Mumbai Indians
- Coach: Robin Singh
- Captain: Harbhajan Singh
- IPL: Playoffs
- CLT20: Group stage

= 2012 Mumbai Indians season =

Indian Premier League cricket team season

The Mumbai Indians (MI) are a franchise cricket team based in Mumbai, India, which plays in the Indian Premier League (IPL). They were one of the nine teams that took part in the 2012 Indian Premier League. They were captained by Harbhajan Singh who had taken over the captaincy from Sachin Tendulkar.

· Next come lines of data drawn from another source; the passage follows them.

-- ==== Sys2Proof/Machine/Reserved.lean ====
section
/-! DEFINITION. The five reserved opcodes (rules R220 to R225): each is recognised and takes the fault
UnimplementedInstruction; nothing is fetched, popped or moved. -/

namespace Sys2Proof.Machine

/-- The common rule R220. -/
def unimplemented (s : State) : Host.Outcome State Fault Refusal :=
  settle s (.error .unimplementedInstruction)

/-- LOAD (rule R221). -/
def execLoad (s : State) : Host.Outcome State Fault Refusal := unimplemented s

/-- STORE (rule R222). -/
def execStore (s : State) : Host.Outcome State Fault Refusal := unimplemented s

/-- QUO (rule R223). -/
def execQuo (s : State) : Host.Outcome State Fault Refusal := unimplemented s

/-- REM (rule R224). -/
def execRem (s : State) : Host.Outcome State Fault Refusal := unimplemented s

/-- JUMP_NOFLAG (rule R225). -/
def execJumpNoflag (s : State) : Host.Outcome State Fault Refusal := unimplemented s

end Sys2Proof.Machine
end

Mumbai Indians reached the Eliminator of playoff stage in the 2012 IPL where they were defeated by the Chennai Super Kings. They qualified for the 2012 Champions League Twenty20, where they crashed out in the group stage.

==Squad==
- Players with international caps before 2012 IPL are listed in bold.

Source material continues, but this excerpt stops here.